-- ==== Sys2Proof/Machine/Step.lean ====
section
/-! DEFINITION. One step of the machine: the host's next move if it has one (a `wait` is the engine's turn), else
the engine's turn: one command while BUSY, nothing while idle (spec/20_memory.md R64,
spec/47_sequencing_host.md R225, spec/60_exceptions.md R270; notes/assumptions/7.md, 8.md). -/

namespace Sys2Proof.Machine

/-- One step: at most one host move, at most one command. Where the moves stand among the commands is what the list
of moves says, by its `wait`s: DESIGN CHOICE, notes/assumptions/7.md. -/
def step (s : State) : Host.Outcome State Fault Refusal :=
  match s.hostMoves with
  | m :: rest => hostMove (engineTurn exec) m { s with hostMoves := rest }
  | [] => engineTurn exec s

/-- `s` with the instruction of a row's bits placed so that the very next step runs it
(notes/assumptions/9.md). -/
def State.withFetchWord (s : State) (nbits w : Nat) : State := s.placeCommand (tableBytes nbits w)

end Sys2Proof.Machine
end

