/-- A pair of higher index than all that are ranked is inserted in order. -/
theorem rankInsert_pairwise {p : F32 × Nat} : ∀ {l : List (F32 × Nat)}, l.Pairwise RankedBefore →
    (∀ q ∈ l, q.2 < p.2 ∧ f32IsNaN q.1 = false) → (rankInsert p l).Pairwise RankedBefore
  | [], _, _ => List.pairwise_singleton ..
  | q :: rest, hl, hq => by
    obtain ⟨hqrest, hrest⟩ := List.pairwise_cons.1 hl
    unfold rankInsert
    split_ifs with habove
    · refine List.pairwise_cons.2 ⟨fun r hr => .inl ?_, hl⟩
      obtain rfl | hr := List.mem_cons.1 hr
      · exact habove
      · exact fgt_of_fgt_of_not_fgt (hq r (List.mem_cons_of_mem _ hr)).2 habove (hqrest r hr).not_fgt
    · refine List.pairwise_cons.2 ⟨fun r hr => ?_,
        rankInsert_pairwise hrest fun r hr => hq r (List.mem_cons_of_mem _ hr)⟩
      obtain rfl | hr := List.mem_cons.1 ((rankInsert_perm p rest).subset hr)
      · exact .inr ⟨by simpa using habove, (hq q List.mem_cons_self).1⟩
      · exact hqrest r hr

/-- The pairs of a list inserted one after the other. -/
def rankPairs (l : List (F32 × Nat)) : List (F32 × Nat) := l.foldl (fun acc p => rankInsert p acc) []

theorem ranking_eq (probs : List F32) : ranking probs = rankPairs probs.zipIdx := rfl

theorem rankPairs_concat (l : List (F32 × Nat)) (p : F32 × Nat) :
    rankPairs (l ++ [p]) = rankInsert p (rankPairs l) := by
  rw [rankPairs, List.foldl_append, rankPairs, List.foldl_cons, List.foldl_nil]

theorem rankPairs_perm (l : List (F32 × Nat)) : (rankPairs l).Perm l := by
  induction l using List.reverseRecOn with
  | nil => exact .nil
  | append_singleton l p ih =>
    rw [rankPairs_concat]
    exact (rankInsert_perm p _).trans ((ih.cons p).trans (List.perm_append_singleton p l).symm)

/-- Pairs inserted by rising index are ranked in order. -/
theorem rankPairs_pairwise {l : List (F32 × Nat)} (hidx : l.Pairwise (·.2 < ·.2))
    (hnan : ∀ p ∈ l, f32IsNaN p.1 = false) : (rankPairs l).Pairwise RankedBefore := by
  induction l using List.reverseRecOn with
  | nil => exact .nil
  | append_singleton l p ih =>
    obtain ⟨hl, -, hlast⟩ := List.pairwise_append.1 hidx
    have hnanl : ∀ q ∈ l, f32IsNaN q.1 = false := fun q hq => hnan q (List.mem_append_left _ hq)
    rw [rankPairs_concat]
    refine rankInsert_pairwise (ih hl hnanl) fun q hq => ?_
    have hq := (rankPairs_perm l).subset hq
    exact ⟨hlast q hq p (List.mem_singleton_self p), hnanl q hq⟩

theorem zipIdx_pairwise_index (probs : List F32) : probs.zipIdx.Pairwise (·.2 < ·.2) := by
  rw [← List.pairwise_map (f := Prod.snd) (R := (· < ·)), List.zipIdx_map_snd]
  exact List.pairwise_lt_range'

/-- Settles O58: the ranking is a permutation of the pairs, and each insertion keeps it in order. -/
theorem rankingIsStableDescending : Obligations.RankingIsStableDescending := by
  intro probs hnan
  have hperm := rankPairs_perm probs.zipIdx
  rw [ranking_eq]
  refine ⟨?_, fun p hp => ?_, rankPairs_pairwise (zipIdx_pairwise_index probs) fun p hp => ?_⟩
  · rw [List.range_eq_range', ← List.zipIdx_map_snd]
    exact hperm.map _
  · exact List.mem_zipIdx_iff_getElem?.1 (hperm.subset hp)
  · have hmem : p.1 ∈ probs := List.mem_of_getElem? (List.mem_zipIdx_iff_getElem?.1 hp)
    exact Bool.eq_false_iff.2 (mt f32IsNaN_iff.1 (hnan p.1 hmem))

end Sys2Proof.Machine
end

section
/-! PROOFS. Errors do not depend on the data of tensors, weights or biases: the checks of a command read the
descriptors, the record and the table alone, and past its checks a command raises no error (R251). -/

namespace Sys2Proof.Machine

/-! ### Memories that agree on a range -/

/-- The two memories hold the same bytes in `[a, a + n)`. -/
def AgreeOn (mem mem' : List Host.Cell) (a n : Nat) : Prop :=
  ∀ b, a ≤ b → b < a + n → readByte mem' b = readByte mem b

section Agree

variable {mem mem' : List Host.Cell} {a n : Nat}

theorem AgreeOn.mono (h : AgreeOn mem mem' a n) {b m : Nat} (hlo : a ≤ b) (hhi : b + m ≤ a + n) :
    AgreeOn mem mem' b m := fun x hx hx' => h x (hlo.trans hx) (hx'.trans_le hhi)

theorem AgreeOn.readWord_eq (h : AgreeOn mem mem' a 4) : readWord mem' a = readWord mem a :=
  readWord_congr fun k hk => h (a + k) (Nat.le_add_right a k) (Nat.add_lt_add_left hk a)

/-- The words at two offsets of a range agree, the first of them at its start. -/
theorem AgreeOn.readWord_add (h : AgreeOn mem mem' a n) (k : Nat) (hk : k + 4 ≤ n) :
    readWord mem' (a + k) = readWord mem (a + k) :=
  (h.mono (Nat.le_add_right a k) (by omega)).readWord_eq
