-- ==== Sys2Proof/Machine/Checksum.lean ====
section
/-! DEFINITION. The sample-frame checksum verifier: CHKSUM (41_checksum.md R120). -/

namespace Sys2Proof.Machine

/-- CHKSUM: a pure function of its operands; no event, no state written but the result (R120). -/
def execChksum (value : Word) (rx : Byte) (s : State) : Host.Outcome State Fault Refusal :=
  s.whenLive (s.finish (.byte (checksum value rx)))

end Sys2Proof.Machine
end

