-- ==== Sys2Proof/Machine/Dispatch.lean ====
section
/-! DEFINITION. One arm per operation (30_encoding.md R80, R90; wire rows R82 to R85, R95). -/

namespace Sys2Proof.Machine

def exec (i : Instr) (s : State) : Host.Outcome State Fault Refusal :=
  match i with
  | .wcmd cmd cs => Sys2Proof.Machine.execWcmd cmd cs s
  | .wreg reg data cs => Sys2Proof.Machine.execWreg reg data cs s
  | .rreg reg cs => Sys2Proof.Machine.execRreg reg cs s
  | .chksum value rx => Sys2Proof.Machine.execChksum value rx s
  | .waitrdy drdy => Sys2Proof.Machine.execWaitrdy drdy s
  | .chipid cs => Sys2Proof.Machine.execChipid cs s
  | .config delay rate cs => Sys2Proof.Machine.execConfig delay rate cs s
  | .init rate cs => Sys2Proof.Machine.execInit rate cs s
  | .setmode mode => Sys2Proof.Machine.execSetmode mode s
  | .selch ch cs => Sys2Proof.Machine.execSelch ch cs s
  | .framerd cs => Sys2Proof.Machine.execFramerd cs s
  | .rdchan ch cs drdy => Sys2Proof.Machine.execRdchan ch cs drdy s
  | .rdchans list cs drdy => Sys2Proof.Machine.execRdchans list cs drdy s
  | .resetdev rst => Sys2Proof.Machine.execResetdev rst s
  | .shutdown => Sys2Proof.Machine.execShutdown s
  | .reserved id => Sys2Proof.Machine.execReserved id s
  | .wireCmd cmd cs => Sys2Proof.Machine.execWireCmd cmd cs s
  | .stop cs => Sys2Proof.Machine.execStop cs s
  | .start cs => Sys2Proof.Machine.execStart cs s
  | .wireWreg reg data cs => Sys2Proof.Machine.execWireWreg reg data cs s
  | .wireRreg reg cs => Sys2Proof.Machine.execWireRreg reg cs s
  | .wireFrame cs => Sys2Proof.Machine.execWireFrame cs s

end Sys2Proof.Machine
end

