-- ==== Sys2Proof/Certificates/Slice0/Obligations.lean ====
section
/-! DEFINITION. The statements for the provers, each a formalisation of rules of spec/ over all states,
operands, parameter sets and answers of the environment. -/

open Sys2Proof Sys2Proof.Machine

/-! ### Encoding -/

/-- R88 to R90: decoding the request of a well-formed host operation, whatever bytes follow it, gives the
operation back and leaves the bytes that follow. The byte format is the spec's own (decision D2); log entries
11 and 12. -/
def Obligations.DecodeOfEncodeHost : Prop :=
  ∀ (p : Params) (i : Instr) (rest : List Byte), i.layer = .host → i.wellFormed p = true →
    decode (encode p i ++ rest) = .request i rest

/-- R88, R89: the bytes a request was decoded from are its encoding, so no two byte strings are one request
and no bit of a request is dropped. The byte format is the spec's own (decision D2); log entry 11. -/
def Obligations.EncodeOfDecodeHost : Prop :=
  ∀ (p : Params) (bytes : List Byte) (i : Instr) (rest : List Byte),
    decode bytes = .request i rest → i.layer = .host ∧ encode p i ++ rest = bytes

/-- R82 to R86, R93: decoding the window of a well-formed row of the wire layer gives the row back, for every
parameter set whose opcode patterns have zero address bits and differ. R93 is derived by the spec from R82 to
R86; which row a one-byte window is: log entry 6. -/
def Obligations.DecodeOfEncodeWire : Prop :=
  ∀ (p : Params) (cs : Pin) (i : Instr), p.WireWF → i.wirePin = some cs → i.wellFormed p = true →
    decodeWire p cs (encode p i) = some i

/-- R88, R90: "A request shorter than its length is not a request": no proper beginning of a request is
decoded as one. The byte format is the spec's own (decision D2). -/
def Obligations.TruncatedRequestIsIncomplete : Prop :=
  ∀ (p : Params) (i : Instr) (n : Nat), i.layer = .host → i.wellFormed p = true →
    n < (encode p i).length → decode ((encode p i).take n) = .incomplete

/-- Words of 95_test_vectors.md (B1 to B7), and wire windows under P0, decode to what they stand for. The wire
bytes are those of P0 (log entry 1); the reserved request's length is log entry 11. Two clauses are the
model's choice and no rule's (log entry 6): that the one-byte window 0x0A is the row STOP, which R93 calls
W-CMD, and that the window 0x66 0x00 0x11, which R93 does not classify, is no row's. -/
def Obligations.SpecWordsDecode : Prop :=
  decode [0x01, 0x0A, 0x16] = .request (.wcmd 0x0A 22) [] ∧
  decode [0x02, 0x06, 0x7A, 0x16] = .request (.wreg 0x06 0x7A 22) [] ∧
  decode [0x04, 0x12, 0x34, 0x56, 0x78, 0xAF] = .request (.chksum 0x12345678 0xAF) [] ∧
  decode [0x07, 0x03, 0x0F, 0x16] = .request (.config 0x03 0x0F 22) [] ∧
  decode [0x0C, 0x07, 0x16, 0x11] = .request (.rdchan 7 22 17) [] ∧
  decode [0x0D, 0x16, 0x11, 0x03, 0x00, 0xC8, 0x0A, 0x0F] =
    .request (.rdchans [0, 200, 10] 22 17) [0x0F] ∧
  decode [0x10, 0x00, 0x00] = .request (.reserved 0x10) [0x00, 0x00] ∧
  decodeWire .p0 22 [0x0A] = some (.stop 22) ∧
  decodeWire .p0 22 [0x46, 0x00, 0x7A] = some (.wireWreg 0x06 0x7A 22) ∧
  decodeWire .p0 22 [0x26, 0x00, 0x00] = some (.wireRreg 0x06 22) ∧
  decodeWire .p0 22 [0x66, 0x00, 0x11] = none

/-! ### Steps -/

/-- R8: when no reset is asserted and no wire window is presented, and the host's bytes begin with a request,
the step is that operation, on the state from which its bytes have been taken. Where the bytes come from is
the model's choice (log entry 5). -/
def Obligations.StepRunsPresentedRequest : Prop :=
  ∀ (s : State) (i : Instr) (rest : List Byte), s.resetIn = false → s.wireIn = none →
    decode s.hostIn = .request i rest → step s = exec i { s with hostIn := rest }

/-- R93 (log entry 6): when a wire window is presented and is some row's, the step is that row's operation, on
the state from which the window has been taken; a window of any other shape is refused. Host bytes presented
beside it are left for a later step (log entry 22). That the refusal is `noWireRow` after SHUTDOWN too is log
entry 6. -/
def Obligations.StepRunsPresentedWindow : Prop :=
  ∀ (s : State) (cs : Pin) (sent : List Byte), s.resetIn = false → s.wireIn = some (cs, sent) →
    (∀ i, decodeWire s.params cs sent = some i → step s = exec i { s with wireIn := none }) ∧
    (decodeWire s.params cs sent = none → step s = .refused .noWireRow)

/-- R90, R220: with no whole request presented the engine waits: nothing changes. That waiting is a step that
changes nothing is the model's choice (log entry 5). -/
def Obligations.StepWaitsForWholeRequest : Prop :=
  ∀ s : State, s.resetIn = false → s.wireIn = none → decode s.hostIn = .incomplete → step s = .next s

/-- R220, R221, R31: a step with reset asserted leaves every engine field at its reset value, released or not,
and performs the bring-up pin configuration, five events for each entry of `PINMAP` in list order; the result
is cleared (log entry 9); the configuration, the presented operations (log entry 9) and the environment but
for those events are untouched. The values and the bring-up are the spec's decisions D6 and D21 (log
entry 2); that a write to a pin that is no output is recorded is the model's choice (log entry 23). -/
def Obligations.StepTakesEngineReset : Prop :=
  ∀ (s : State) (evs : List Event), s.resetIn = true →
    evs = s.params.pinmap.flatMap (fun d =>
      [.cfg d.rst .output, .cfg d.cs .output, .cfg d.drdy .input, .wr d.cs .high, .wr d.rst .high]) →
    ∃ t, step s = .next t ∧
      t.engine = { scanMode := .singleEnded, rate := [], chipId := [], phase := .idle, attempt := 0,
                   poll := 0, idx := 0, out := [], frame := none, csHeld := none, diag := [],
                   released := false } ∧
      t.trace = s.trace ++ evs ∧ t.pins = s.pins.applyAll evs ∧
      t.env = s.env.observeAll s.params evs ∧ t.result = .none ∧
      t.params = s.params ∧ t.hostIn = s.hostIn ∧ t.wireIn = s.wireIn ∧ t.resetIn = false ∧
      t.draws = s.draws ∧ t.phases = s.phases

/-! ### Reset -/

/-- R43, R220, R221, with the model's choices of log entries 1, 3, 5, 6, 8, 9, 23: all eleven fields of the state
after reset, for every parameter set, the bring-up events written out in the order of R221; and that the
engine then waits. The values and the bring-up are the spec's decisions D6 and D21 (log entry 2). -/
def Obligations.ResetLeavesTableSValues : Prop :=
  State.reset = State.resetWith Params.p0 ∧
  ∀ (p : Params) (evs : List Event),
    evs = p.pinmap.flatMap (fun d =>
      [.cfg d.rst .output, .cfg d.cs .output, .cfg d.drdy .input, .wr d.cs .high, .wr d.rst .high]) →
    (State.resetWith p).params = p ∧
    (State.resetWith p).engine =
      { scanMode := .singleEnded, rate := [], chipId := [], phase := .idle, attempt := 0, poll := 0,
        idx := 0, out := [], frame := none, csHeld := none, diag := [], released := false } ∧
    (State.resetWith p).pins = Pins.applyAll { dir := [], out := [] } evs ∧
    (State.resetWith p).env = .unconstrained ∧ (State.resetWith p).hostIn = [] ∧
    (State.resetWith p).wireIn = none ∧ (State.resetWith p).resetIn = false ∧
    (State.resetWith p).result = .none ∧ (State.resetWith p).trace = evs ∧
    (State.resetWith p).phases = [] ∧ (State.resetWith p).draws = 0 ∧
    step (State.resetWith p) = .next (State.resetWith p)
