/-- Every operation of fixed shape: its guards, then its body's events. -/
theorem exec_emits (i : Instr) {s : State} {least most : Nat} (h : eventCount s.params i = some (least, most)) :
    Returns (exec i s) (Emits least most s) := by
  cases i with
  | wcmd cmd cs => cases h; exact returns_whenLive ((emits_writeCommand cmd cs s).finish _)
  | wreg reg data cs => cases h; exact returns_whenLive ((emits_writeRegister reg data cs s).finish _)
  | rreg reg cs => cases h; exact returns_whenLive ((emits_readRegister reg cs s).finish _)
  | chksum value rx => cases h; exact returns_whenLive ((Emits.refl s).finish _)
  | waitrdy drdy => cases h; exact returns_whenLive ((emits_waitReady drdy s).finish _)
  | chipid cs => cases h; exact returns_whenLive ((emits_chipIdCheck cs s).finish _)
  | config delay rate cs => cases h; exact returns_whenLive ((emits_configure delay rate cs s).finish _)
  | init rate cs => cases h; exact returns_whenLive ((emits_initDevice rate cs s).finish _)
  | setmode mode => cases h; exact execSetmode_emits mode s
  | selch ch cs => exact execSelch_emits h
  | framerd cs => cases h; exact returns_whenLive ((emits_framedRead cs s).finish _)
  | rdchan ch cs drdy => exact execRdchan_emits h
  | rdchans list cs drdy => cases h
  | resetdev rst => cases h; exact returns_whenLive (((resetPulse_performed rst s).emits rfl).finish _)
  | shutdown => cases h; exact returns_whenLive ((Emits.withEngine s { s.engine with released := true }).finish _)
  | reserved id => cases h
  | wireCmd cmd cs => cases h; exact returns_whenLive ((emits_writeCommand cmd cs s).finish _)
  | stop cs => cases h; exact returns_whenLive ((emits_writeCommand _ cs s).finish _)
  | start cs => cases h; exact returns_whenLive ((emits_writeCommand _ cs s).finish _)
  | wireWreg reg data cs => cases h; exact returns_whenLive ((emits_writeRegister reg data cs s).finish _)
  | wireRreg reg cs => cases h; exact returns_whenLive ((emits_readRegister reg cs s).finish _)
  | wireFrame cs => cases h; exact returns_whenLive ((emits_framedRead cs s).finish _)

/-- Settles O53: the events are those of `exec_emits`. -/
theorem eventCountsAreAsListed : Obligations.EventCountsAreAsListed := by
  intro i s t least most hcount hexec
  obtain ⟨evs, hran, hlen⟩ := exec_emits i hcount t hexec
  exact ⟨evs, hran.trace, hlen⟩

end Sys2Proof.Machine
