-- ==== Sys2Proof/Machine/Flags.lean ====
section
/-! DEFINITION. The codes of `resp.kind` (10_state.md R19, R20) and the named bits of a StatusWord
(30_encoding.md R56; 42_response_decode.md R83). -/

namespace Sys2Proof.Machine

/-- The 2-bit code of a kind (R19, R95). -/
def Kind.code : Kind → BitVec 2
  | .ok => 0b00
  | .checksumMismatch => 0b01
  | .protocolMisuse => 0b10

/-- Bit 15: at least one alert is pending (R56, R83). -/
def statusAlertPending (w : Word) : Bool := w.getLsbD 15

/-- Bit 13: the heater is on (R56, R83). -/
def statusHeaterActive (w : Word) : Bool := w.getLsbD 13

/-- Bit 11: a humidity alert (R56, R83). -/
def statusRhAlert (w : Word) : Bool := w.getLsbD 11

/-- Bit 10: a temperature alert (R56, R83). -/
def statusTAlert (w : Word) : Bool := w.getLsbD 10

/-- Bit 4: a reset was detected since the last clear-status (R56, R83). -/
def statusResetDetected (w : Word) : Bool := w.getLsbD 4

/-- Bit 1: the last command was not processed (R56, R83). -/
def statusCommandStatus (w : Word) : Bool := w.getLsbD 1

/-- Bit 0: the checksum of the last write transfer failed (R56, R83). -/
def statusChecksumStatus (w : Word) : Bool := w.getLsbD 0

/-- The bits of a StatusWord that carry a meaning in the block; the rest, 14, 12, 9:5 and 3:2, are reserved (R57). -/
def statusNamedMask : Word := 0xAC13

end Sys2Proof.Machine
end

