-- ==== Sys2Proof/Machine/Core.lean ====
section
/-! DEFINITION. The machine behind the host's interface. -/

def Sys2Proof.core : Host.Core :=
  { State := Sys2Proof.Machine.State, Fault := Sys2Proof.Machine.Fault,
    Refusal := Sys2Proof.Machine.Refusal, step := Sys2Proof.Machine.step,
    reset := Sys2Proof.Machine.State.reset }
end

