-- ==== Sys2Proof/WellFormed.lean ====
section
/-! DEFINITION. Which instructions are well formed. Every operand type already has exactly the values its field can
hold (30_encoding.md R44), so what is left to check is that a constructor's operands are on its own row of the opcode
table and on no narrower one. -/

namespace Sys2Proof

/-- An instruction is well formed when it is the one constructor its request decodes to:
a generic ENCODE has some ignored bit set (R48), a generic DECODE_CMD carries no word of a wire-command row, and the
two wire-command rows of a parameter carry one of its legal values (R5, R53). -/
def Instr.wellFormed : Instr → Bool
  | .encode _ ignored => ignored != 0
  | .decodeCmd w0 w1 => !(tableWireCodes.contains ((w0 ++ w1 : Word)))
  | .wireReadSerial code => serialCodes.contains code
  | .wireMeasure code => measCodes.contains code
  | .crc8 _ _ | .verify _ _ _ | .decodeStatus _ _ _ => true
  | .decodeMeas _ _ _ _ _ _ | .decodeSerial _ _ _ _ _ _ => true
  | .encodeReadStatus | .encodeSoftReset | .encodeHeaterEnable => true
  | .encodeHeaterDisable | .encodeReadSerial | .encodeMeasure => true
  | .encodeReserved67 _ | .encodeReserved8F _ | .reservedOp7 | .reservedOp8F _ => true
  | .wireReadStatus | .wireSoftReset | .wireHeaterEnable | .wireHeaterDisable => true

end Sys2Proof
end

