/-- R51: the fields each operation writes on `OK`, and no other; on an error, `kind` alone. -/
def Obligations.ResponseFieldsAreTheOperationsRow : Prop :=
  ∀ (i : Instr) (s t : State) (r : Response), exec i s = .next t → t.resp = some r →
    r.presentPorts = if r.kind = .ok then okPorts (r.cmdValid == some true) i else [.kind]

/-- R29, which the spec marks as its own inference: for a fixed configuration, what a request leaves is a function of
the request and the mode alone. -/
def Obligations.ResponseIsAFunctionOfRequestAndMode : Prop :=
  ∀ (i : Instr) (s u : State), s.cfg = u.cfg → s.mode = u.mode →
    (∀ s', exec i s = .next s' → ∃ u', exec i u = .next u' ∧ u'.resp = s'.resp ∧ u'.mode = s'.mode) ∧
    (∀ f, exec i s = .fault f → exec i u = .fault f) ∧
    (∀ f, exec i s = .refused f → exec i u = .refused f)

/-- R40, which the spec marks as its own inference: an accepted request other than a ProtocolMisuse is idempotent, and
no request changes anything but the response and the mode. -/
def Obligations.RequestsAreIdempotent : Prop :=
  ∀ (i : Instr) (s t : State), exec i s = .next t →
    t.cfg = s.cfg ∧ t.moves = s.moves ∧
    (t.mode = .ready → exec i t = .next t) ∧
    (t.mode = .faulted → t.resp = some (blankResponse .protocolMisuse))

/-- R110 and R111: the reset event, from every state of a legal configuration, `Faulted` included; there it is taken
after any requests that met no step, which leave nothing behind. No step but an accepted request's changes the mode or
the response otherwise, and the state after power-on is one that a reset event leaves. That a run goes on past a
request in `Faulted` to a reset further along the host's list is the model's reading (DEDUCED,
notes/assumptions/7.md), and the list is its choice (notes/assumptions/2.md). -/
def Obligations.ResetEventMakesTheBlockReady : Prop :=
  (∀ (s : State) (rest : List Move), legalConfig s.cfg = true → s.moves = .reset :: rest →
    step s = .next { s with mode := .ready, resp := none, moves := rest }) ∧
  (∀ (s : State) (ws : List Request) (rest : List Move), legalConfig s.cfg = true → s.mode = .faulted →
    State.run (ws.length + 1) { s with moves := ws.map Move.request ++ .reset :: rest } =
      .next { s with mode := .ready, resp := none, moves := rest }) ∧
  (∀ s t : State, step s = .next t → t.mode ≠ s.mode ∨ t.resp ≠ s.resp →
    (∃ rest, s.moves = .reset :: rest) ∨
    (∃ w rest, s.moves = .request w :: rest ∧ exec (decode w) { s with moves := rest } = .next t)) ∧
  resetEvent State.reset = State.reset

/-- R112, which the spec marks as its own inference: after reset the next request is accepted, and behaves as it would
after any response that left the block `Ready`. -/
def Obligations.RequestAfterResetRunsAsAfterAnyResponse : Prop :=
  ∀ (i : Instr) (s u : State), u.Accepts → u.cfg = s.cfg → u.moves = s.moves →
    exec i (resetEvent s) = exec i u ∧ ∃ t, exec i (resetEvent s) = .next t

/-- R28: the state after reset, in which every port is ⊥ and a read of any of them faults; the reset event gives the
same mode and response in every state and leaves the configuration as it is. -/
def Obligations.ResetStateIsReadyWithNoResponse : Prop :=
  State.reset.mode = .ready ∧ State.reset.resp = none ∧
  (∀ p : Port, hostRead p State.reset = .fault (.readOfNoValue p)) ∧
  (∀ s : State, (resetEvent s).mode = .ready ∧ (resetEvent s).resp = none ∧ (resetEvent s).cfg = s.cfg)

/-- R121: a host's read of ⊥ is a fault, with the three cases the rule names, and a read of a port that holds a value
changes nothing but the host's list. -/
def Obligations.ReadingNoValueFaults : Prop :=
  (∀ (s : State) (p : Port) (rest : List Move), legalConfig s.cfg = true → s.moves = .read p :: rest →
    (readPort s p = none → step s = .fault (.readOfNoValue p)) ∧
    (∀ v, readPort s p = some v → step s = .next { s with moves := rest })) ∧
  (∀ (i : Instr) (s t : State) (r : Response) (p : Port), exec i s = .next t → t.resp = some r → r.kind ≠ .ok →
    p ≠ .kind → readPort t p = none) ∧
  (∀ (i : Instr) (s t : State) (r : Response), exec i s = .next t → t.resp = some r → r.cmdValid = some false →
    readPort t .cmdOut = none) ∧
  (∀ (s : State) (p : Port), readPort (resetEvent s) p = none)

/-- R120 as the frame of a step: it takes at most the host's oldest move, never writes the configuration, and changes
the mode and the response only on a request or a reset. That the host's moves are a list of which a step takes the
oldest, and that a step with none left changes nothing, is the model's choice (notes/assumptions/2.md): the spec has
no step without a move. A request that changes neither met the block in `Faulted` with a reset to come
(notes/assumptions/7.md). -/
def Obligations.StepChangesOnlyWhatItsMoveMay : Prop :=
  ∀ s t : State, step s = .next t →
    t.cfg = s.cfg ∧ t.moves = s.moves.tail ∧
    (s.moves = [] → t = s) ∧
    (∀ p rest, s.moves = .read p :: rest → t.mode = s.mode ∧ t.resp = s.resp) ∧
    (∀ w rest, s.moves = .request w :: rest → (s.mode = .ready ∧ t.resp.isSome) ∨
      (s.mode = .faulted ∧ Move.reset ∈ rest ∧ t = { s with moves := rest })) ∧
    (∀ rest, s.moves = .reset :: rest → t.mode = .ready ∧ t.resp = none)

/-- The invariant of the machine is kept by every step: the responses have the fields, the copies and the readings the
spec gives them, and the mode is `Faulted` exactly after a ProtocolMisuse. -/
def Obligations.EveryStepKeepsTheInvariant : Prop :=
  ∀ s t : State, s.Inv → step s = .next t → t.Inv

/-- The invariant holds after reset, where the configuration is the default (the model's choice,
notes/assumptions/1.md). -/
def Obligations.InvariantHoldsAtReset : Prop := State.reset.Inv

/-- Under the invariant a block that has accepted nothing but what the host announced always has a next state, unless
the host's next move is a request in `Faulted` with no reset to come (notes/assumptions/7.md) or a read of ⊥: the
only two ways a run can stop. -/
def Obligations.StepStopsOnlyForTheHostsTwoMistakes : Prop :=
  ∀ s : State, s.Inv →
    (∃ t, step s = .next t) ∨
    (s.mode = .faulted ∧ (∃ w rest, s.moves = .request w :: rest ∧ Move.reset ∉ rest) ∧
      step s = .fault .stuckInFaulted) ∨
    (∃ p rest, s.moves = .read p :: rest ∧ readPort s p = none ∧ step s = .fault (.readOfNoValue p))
________
- **What is being asked**:
In the lines above, locate the string "accepted". Copy every line where it occurs.

- **Written solution**:
/-- R40, which the spec marks as its own inference: an accepted request other than a ProtocolMisuse is idempotent, and
after any requests that met no step, which leave nothing behind. No step but an accepted request's changes the mode or
/-- R112, which the spec marks as its own inference: after reset the next request is accepted, and behaves as it would
/-- Under the invariant a block that has accepted nothing but what the host announced always has a next state, unless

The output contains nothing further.